Application's call functions need to copy the input slice into the function
memory area and then copy the output to a Vec. This process is acceptable
for large and complex functions but incurs a penalty for small ones.
Therefore, for a certain subset of applications, Symjit can compile to a
fast function and return a function pointer. Examples:
use anyhow::Result;
use symjit::{int, var, Compiler, FastFunc};
fn test_fast() -> Result<()> {
let x = var("x");
let y = var("y");
let z = var("z");
let u = &x * &(&y - &z).pow(&int(2)); // x * (y - z)^2
let mut comp = Compiler::new();
let mut app = comp.compile(&[x, y, z], &[u])?;
let f = app.fast_func()?;
if let FastFunc::F3(f, _) = f {
// f is of type extern "C" fn(f64, f64, f64) -> f64
let res = f(3.0, 5.0, 9.0);
println!("fast\t{:?}", &res);
}
Ok(())
}
The conditions for a fast function are:
If these conditions are met, you can generate a fast function by calling
app.fast_func(), which returns a Result<FastFunc>. FastFunc is an
enum with eight variants F1, F2, ..., F8, corresponding to functions
with 1 to 8 arguments.
Symjit functions can call into user-defined Rust functions.

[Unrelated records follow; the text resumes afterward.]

-- ==== Sys2Proof/Tests/Slice0.lean ====
section
/-! SUPPORT. Tests of the model's own: decoding of words written out from the encoding tables, ill-formed records, single
steps on small states, and witnesses of the statements' hypotheses. -/
namespace Sys2Proof.Tests
open Sys2Proof.Machine

set_option Elab.async false

/-- A Format-D node. -/
def nd (t : ETyp) (a : Ary) (g : Tgo) (m : BitVec 3) (da db : Dest) (aa ab : Act) (l : Word) : Node :=
  { typ := t, ary := a, tgo := g, mod := m, dstA := da, dstB := db, actA := aa, actB := ab, lit := l }

/-- A Format-L node. -/
def nl (t : ETyp) (a : Ary) (g : Tgo) (m : BitVec 3) (da : Dest) (aa : Act) (l : BitVec 53) : NodeL :=
  { typ := t, ary := a, tgo := g, mod := m, dstA := da, actA := aa, lit := l }

/-- Whether the records of each row decode to its instruction, which is well-formed and encodes as them. -/
def decodes (l : List (List Rec × Instr)) : Bool :=
  l.all (fun e => WellFormed e.2 && encode e.2 == e.1 && (match decodeList e.1 with | .ok i => i == e.2 | .error _ => false))

/-- The flow group, from 02 Tables 1 and 9. -/
theorem test_decode_flow : decodes [
    ([0x002021000B81FF9900000000], .pass (nd .e5m2 .mono .inc 0 (.node 5 true) (.route 1023) .sticky .assoc 0x0)),
    ([0x006121000B81FF9900000000], .steer (nd .e5m2 .dyad .inc 0 (.node 5 true) (.route 1023) .sticky .assoc 0x0)),
    ([0x00A021000B81FF9900000000], .merge (nd .e5m2 .mono .inc 0 (.node 5 true) (.route 1023) .sticky .assoc 0x0)),
    ([0x00E021000B81FF9900000000], .mergec (nd .e5m2 .mono .inc 0 (.node 5 true) (.route 1023) .sticky .assoc 0x0)),
    ([0x012121000B81FF9900000000], .gate (nd .e5m2 .dyad .inc 0 (.node 5 true) (.route 1023) .sticky .assoc 0x0)),
    ([0x016121000B81FF9900000000], .sync (nd .e5m2 .dyad .inc 0 (.node 5 true) (.route 1023) .sticky .assoc 0x0)),
    ([0x01A001000B81FF9900005678], .lenter (nd .e5m2 .mono .keep 0 (.node 5 true) (.route 1023) .sticky .assoc 0x5678)),
    ([0x01E001000B81FF9900000000], .lnext (nd .e5m2 .mono .keep 0 (.node 5 true) (.route 1023) .sticky .assoc 0x0)),
    ([0x022001000B81FF9900000000], .lexit (nd .e5m2 .mono .keep 0 (.node 5 true) (.route 1023) .sticky .assoc 0x0)),
    ([0x026021000B81FF9900005678], .lbound (nd .e5m2 .mono .inc 0 (.node 5 true) (.route 1023) .sticky .assoc 0x5678)),
    ([0x02A021000B81FF9900000000], .ldone (nd .e5m2 .mono .inc 0 (.node 5 true) (.route 1023) .sticky .assoc 0x0)),
    ([0x02E001000B81FF9900030005], .call (nd .e5m2 .mono .keep 0 (.node 5 true) (.route 1023) .sticky .assoc 0x30005)),
    ([0x032000000000000000000000], .ret (nd .e5m2 .mono .keep 0 .none .none .pass .pass 0x0)),
    ([0x036000000000000000000000], .cfree (nd .e5m2 .mono .keep 0 .none .none .pass .pass 0x0)),
    ([0x03A021000B81FF9900000018], .tagget (nd .e5m2 .mono .inc 0 (.node 5 true) (.route 1023) .sticky .assoc 0x18)),
    ([0x03E101000B00001800000000], .tagset (nl .e5m2 .dyad .keep 0 (.node 5 true) .sticky 0x0)),
    ([0x042021000B81FF9900000008], .eos (nd .e5m2 .mono .inc 0 (.node 5 true) (.route 1023) .sticky .assoc 0x8)),
    ([0x046021000B81FF9900345608], .sink (nd .e5m2 .mono .inc 0 (.node 5 true) (.route 1023) .sticky .assoc 0x345608)),
    ([0x04A021000B81FF9900001678], .purge (nd .e5m2 .mono .inc 0 (.node 5 true) (.route 1023) .sticky .assoc 0x1678)),
    ([0x04E023002A00000000005678], .trap (nd .e5m2 .mono .inc 0 .trap .none .pass .pass 0x5678)),
    ([0x052121000B81FF9900005678], .brk (nd .e5m2 .dyad .inc 0 (.node 5 true) (.route 1023) .sticky .assoc 0x5678)),
    ([0x056023002881FF8100005678], .event (nd .e5m2 .mono .inc 0 .event (.route 1023) .pass .assoc 0x5678)),
    ([0x05A021000B81FF990000001A, 0xFFC000000000000023456789, 0xFFC000000000000000002345], .launch (nd .e5m2 .mono .inc 0 (.node 5 true) (.route 1023) .sticky .assoc 0x1A) 0x23456789 0x2345)] = true := by decide +kernel

/-- The lane group, from 02 Tables 1 and 9. -/
theorem test_decode_lane : decodes [
    ([0x102001000B81FF9900030005], .ctxalloc (nd .e5m2 .mono .keep 0 (.node 5 true) (.route 1023) .sticky .assoc 0x30005)),
    ([0x106021000B81FF9900000000], .ctxfree (nd .e5m2 .mono .inc 0 (.node 5 true) (.route 1023) .sticky .assoc 0x0)),
    ([0x10A121000B81FF990000005A], .pack (nd .e5m2 .dyad .inc 0 (.node 5 true) (.route 1023) .sticky .assoc 0x5A)),
    ([0x10E021000B81FF990000001A], .unpack (nd .e5m2 .mono .inc 0 (.node 5 true) (.route 1023) .sticky .assoc 0x1A)),
    ([0x112021000B81FF990000025A], .bcast (nd .e5m2 .mono .inc 0 (.node 5 true) (.route 1023) .sticky .assoc 0x25A)),
    ([0x116121000B81FF9900000000], .shuf (nd .e5m2 .dyad .inc 0 (.node 5 true) (.route 1023) .sticky .assoc 0x0)),
    ([0x11A121000B81FF9900000000], .lget (nd .e5m2 .dyad .inc 0 (.node 5 true) (.route 1023) .sticky .assoc 0x0)),
    ([0x11E121000B81FF9900000640], .lput (nd .e5m2 .dyad .inc 0 (.node 5 true) (.route 1023) .sticky .assoc 0x640)),
    ([0x121029000B81FF9900000000], .lred (nd .f32 .mono .inc 2 (.node 5 true) (.route 1023) .sticky .assoc 0x0)),
    ([0x125029000B81FF9900000000], .lscan (nd .f32 .mono .inc 2 (.node 5 true) (.route 1023) .sticky .assoc 0x0)),
    ([0x12A021000B81FF990000001A], .width (nd .e5m2 .mono .inc 0 (.node 5 true) (.route 1023) .sticky .assoc 0x1A))] = true := by decide +kernel
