-- ==== Sys2Proof/Machine/Crypto.lean ====
section
/-! DEFINITION. The digests of the roles and of the audit log: SHA-256 (FIPS 180-4), HMAC-SHA-256 (R276, R324) and
the CRC-32 of IEEE 802.3 (R330). -/

namespace Sys2Proof.Machine

/-- Round constants of SHA-256. -/
def shaK0 : List Word :=
  [0x428A2F98#32, 0x71374491#32, 0xB5C0FBCF#32, 0xE9B5DBA5#32, 0x3956C25B#32, 0x59F111F1#32, 0x923F82A4#32, 0xAB1C5ED5#32,
   0xD807AA98#32, 0x12835B01#32, 0x243185BE#32, 0x550C7DC3#32, 0x72BE5D74#32, 0x80DEB1FE#32, 0x9BDC06A7#32, 0xC19BF174#32,
   0xE49B69C1#32, 0xEFBE4786#32, 0x0FC19DC6#32, 0x240CA1CC#32, 0x2DE92C6F#32, 0x4A7484AA#32, 0x5CB0A9DC#32, 0x76F988DA#32,
   0x983E5152#32, 0xA831C66D#32, 0xB00327C8#32, 0xBF597FC7#32, 0xC6E00BF3#32, 0xD5A79147#32, 0x06CA6351#32, 0x14292967#32]

def shaK1 : List Word :=
  [0x27B70A85#32, 0x2E1B2138#32, 0x4D2C6DFC#32, 0x53380D13#32, 0x650A7354#32, 0x766A0ABB#32, 0x81C2C92E#32, 0x92722C85#32,
   0xA2BFE8A1#32, 0xA81A664B#32, 0xC24B8B70#32, 0xC76C51A3#32, 0xD192E819#32, 0xD6990624#32, 0xF40E3585#32, 0x106AA070#32,
   0x19A4C116#32, 0x1E376C08#32, 0x2748774C#32, 0x34B0BCB5#32, 0x391C0CB3#32, 0x4ED8AA4A#32, 0x5B9CCA4F#32, 0x682E6FF3#32,
   0x748F82EE#32, 0x78A5636F#32, 0x84C87814#32, 0x8CC70208#32, 0x90BEFFFA#32, 0xA4506CEB#32, 0xBEF9A3F7#32, 0xC67178F2#32]

/-- Initial hash value of SHA-256. -/
def shaInit : List Word :=
  [0x6A09E667#32, 0xBB67AE85#32, 0x3C6EF372#32, 0xA54FF53A#32, 0x510E527F#32, 0x9B05688C#32, 0x1F83D9AB#32, 0x5BE0CD19#32]

/-- One word of the message schedule from the 16 words before it, oldest first. -/
def shaNext (w : List Word) : Word :=
  let a := w.getD 1 0#32
  let b := w.getD 14 0#32
  let s0 := a.rotateRight 7 ^^^ a.rotateRight 18 ^^^ a >>> 3
  let s1 := b.rotateRight 17 ^^^ b.rotateRight 19 ^^^ b >>> 10
  w.getD 0 0#32 + s0 + w.getD 9 0#32 + s1

/-- One round on the eight working words with schedule word `w` and constant `k`. -/
def shaRound (v : List Word) (k w : Word) : List Word :=
  match v with
  | [a, b, c, d, e, f, g, h] =>
    let s1 := e.rotateRight 6 ^^^ e.rotateRight 11 ^^^ e.rotateRight 25
    let ch := (e &&& f) ^^^ (~~~e &&& g)
    let t1 := h + s1 + ch + k + w
    let s0 := a.rotateRight 2 ^^^ a.rotateRight 13 ^^^ a.rotateRight 22
    let mj := (a &&& b) ^^^ (a &&& c) ^^^ (b &&& c)
    [t1 + (s0 + mj), a, b, c, d + t1, e, f, g]
  | _ => v

/-- The rounds of one block: `win` holds the next 16 schedule words. -/
def shaRounds : List Word → List Word → List Word → List Word
  | [], _, v => v
  | k :: ks, win, v => shaRounds ks (win.tail ++ [shaNext win]) (shaRound v k (win.getD 0 0#32))

/-- The 16 words of a 64-byte block, big-endian. -/
def shaWords : Nat → List Byte → List Word
  | 0, _ => []
  | n + 1, bs => w32 (beNat (bs.take 4)) :: shaWords n (bs.drop 4)

def shaBlock (h : List Word) (blk : List Byte) : List Word :=
  List.zipWith (· + ·) h (shaRounds (shaK0 ++ shaK1) (shaWords 16 blk) h)

/-- The padded message in `n` blocks. -/
def shaBlocks : Nat → List Byte → List Word → List Word
  | 0, _, h => h
  | n + 1, bs, h => shaBlocks n (bs.drop 64) (shaBlock h (bs.take 64))

/-- SHA-256 of a byte string. -/
def sha256 (m : List Byte) : List Byte :=
  let n := (m.length + 9 + 63) / 64
  let msg := m ++ [0x80#8] ++ zeros (n * 64 - m.length - 9) ++ beBytes 8 (8 * m.length)
  (shaBlocks n msg shaInit).flatMap fun w => beBytes 4 w.toNat

/-- HMAC-SHA-256 (R276). -/
def hmac (key m : List Byte) : List Byte :=
  let k := (if key.length > 64 then sha256 key else key)
  let k64 := k ++ zeros (64 - k.length)
  sha256 (k64.map (· ^^^ 0x5C#8) ++ sha256 (k64.map (· ^^^ 0x36#8) ++ m))

/-- Eight bit steps of the CRC-32 of IEEE 802.3, reflected. -/
def crcStep : Nat → Word → Word
  | 0, c => c
  | n + 1, c => crcStep n (if c.getLsbD 0 then (c >>> 1) ^^^ 0xEDB88320#32 else c >>> 1)

/-- CRC-32 (IEEE 802.3 polynomial) of a byte string. -/
def crc32 (bs : List Byte) : Word :=
  ~~~(bs.foldl (fun c b => crcStep 8 (c ^^^ b.setWidth 32)) 0xFFFFFFFF#32)

end Sys2Proof.Machine
end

Currently, only the following function signatures are accepted:
pub type UnaryFunc = extern "C" fn(f64) -> f64;
pub type BinaryFunc = extern "C" fn(f64, f64) -> f64;
For example:
extern "C" fn f(x: f64) -> f64 {
x.exp()
}
extern "C" fn g(x: f64, y: f64) -> f64 {
x.ln() * y
}
fn test_external() -> Result<()> {
let x = Expr::var("x");
let u = Expr::unary("f_", &x);
let v = &x * &Expr::binary("g_", &u, &x);
// v(x) = x * (ln(exp(x)) * x) = x ^ 3
let mut comp = Compiler::new();
comp.def_unary("f_", f);
comp.def_binary("g_", g);
let mut app = comp.compile(&[x], &[v])?;
println!("{:?}", app.call(&[5.0])[0]);
Ok(())
}
All the examples up to this point use static expressions. Of course, it would have been easier just to use Rust expressions for these examples! The main utility of Symjit for Rust is for dynamic code generation. Here, we provide a simple example to calculate pi using Viete's formula (https://en.wikipedia.org/wiki/Vi%C3%A8te%27s_formula):
fn test_pi_viete(silent: bool) -> Result<()> {
let x = var("x");
let mut u = int(1);
for i in 0..50 {
let mut t = x.clone();
for _ in 0..i {
t = &x + &(&x * &t.sqrt());
}
u = &u * &t.sqrt();
}
// u has 1275 = 50 * 51 / 2 sqrt operations
let mut app = Compiler::new().compile(&[x], &[&int(2) / &u])?;
println!("pi = \t{:?}", app.call(&[0.5])[0]);
Ok(())
}
In addition to Compiler, this crate provides a C-style interface
used by the Python (https://github.com/siravan/symjit) and Julia
(https://github.com/siravan/Symjit.jl) packages. This interface
is composed of crate functions like compile, execute, and
ptr_states,..., and is not needed by the Rust interface but can be
used to link symjit to other programming languages.